1. Beyond the Traditional Model: The Next Step in Evolution
Understanding how pop-up cities go beyond existing innovation models is the first step toward this concept. As Vitalik puts it in “Why I Founded Zuzalu”:
“We already have hacker houses, places that can exist for months or even years, but usually only hold ten or twenty people. We already have large conferences, events that can hold thousands of people, but each conference only lasts a week. That’s enough for people to meet up, but not enough for deep connections.”
Pop-up cities represent a leap forward—“a step in both directions at once,” creating spaces that can hold hundreds of people for months. This is not just an expanded hacker house or an extended conference event. Vitalik describes it as a “sweet spot”—ambitious and unique enough to provide new insights, but lightweight enough to be easy to manage logistically.
Having been deeply involved in the crypto ecosystem over the past few years, I have experienced firsthand the unique challenges and opportunities of the industry’s remote culture. As a venture capitalist, I’ve watched countless teams build revolutionary technologies in decentralized locations across time zones and continents around the world. This distributed approach brings unprecedented freedom, but it also comes with a hidden price—what I’ve come to realize is the lack of the “magic” of real human connection.
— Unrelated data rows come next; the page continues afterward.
/-! ## What binding writes -/

/-- The state with its tin id, its origin and the slot written, before the order is BOUND. -/
def State.assigned (s : State) (n : Nat) (fromSlot : Bool) : State :=
  let t := (s.assignTin n).modOrder n fun o => { o with fromSlot := fromSlot }
  if fromSlot then t.setSlot none else t

theorem State.bindOrder_eq (s : State) (n : Nat) (fromSlot : Bool) :
    s.bindOrder n fromSlot = (((s.assigned n fromSlot).changeOrder n .bound).modIntake fun i =>
      { i with state := .bound, bound := some n }).setIntakeRequest true := rfl

theorem State.order?_setSlot (slot : Option Nat) (m : Nat) : (s.setSlot slot).order? m = s.order? m := rfl

theorem State.order?_assigned (live : s.order? n = some o) (fromSlot : Bool) :
    (s.assigned n fromSlot).order? n = some { o with tin := some s.book.nextTin, fromSlot := fromSlot } := by
  have tin : (s.assignTin n).order? n = some { o with tin := some s.book.nextTin } :=
    State.order?_modOrder_self (f := fun o => { o with tin := some s.book.nextTin }) live (by intro; rfl)
  have origin := State.order?_modOrder_self (f := fun o => { o with fromSlot := fromSlot }) tin (by intro; rfl)
  cases fromSlot <;> exact origin

theorem State.order?_assigned_of_ne {m : Nat} (other : m ≠ n) (fromSlot : Bool) :
    (s.assigned n fromSlot).order? m = s.order? m := by
  have tin : (s.assignTin n).order? m = s.order? m :=
    State.order?_modOrder_of_ne (f := fun o => { o with tin := some s.book.nextTin }) (by intro; rfl) other
  have origin := (State.order?_modOrder_of_ne (s := s.assignTin n) (f := fun o => { o with fromSlot := fromSlot })
    (by intro; rfl) other).trans tin
  cases fromSlot <;> exact origin

theorem State.assigned_book (n : Nat) (fromSlot : Bool) : (s.assigned n fromSlot).book.lastTin = s.book.nextTin ∧
    (s.assigned n fromSlot).book.slot = if fromSlot then none else s.book.slot := by
  cases fromSlot <;> exact ⟨rfl, rfl⟩

theorem State.assigned_eq (s : State) (n : Nat) (fromSlot : Bool) :
    s.assigned n fromSlot = { s with book := (s.assigned n fromSlot).book } := by
  cases fromSlot <;> rfl

/-- Binding, as the change of the order's state to BOUND and the writes around it (R12). -/
theorem State.bindOrder_of_live (live : s.order? n = some o) (unbound : o.state ≠ .bound) (fromSlot : Bool) :
    s.bindOrder n fromSlot = { ((s.assigned n fromSlot).modOrder n fun o => { o with state := .bound }) with
      notices := queueNotice s.notices (.orderState n .bound s.book.nextTin o.pendingEnd)
      intake := { s.intake with state := .bound, bound := some n }
      conveyor := { s.conveyor with intakeRequest := true } } := by
  rw [State.bindOrder_eq, State.changeOrder_of_ne (State.order?_assigned live fromSlot) (by exact unbound),
    State.assigned_eq]
  rfl
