-- ==== Sys2Proof/Word.lean ====
section
/-! DEFINITION. The machine words of the AKX-8000 and their plainest arithmetic (00_scope R5, R6). -/

namespace Sys2Proof

/-- A byte. -/
abbrev U8 := BitVec 8
/-- A half word: outcome codes, block bases (00 R11). -/
abbrev U16 := BitVec 16
/-- A register word (00 R7). -/
abbrev U32 := BitVec 32
/-- A 64-bit word. -/
abbrev U64 := BitVec 64

/-- The word that holds a count modulo 2^32 (counters wrap, 04 R113). -/
def u32 (n : Nat) : U32 := BitVec.ofNat 32 n

/-- Bits [31:0] of a count. -/
def lo32 (n : Nat) : U32 := BitVec.ofNat 32 n

/-- Bits [63:32] of a count. -/
def hi32 (n : Nat) : U32 := BitVec.ofNat 32 (n / 4294967296)

/-- A count that stops at `m` (saturating fields). -/
def satTo (m n : Nat) : Nat := if n < m then n else m

/-- A truth value as a bit standing at place `k` of a register word. -/
def bitAt (b : Bool) (k : Nat) : U32 := if b then (1#32 <<< k) else 0#32

/-- A value of at most 32 bits standing with its least significant bit at place `k`. -/
def fieldAt (n k : Nat) : U32 := BitVec.ofNat 32 (n * 2 ^ k)

/-- The field [hi:lo] of a word as a number (00 R6). -/
def field (v : U32) (hi lo : Nat) : Nat := (v.toNat / 2 ^ lo) % 2 ^ (hi + 1 - lo)

/-- A signed number as a 32-bit two's-complement word. -/
def i32 (z : Int) : U32 := BitVec.ofInt 32 z

/-- A signed number reduced to the i64 range (00_scope, "Numbers, units and figures"). -/
def wrapI64 (z : Int) : Int := (BitVec.ofInt 64 z).toInt

end Sys2Proof
end

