-- ==== Sys2Proof/Machine/Tab.lean ====
section
/-! DEFINITION. Sparse tables: lists of (key, value) pairs with strictly rising keys, and the byte memory of the
companion area and the staging buffer as a list of cells in one canonical form. -/

namespace Sys2Proof.Machine

/-- A sparse table: keys strictly rising. An absent key stands for the table's default entry. -/
abbrev Tab (α : Type) := List (Nat × α)

/-- The entry at key `k`, if the table has one. -/
def tabFind {α : Type} : Tab α → Nat → Option α
  | [], _ => none
  | (j, a) :: t, k => if j = k then some a else if k < j then none else tabFind t k

/-- The entry at key `k`, or `d`. -/
def tabGet {α : Type} (t : Tab α) (k : Nat) (d : α) : α := (tabFind t k).getD d

/-- The table with entry `a` at key `k`. -/
def tabPut {α : Type} : Tab α → Nat → α → Tab α
  | [], k, a => [(k, a)]
  | (j, b) :: t, k, a =>
    if j = k then (k, a) :: t else if k < j then (k, a) :: (j, b) :: t else (j, b) :: tabPut t k a

/-- The table without key `k`. -/
def tabDel {α : Type} : Tab α → Nat → Tab α
  | [], _ => []
  | (j, b) :: t, k => if j = k then t else if k < j then (j, b) :: t else (j, b) :: tabDel t k

/-- The entry at `k` (or `d` where there is none) changed by `f`. -/
def tabMod {α : Type} (t : Tab α) (k : Nat) (d : α) (f : α → α) : Tab α := tabPut t k (f (tabGet t k d))

/-- Are the keys strictly rising? -/
def tabWf {α : Type} : Tab α → Bool
  | [] => true
  | [_] => true
  | (i, _) :: (j, b) :: t => decide (i < j) && tabWf ((j, b) :: t)

/-- Addressed RAM: cells in strictly rising address order, none holding 0; an unlisted byte reads 0, because the
companion area is cleared at every start (17 R379). -/
abbrev Memory := List Host.Cell

/-- What an unlisted byte of addressed RAM reads as. -/
def memDefault : U8 := 0

/-- The byte at address `a`. -/
def memRead : Memory → Nat → U8
  | [], _ => memDefault
  | (j, b) :: t, a => if j = a then b else if a < j then memDefault else memRead t a

/-- Store a byte, keeping the canonical form. -/
def memWrite : Memory → Nat → U8 → Memory
  | [], a, b => if b = memDefault then [] else [(a, b)]
  | (j, c) :: t, a, b =>
    if j = a then (if b = memDefault then t else (a, b) :: t)
    else if a < j then (if b = memDefault then (j, c) :: t else (a, b) :: (j, c) :: t)
    else (j, c) :: memWrite t a b

/-- The canonical form: addresses strictly rising and no listed byte equal to the default. -/
def Memory.wf : Memory → Bool
  | [] => true
  | [(_, b)] => decide (b ≠ memDefault)
  | (i, b) :: (j, c) :: t => decide (b ≠ memDefault) && decide (i < j) && Memory.wf ((j, c) :: t)

/-- Store bytes one after another from address `a`. -/
def memWriteBytes : Memory → Nat → List U8 → Memory
  | m, _, [] => m
  | m, a, b :: bs => memWriteBytes (memWrite m a b) (a + 1) bs

/-- Read `n` bytes from address `a`. -/
def memReadBytes (m : Memory) : Nat → Nat → List U8
  | _, 0 => []
  | a, n + 1 => memRead m a :: memReadBytes m (a + 1) n

/-- A little-endian number read from bytes (00 R5). -/
def leNat : List U8 → Nat
  | [] => 0
  | b :: bs => b.toNat + 256 * leNat bs

/-- The `n` bytes of a number, least significant first (00 R5). -/
def leBytes : Nat → Nat → List U8
  | 0, _ => []
  | n + 1, v => BitVec.ofNat 8 v :: leBytes n (v / 256)

/-- A little-endian number of `n` bytes at address `a`. -/
def memReadLe (m : Memory) (a n : Nat) : Nat := leNat (memReadBytes m a n)

/-- The entry of a list at place `k`, changed by `f`. -/
def listMod {α : Type} : List α → Nat → (α → α) → List α
  | [], _, _ => []
  | x :: xs, 0, f => f x :: xs
  | x :: xs, n + 1, f => x :: listMod xs n f

/-- Are numbers pairwise different? -/
def distinctNats : List Nat → Bool
  | [] => true
  | a :: l => !l.contains a && distinctNats l

end Sys2Proof.Machine
end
I remember my first crypto conference vividly. After months of Zoom meetings and Telegram chats, it was exhilarating to suddenly see the real faces behind those familiar usernames. They weren’t just attendees at meetings—they were developers whose code I reviewed, founders whose projects I invested in, and thought leaders whose ideas I followed. In those hallway conversations and impromptu whiteboard discussions, ideas that had been brewing in isolated digital spaces suddenly took on new life through face-to-face collaboration.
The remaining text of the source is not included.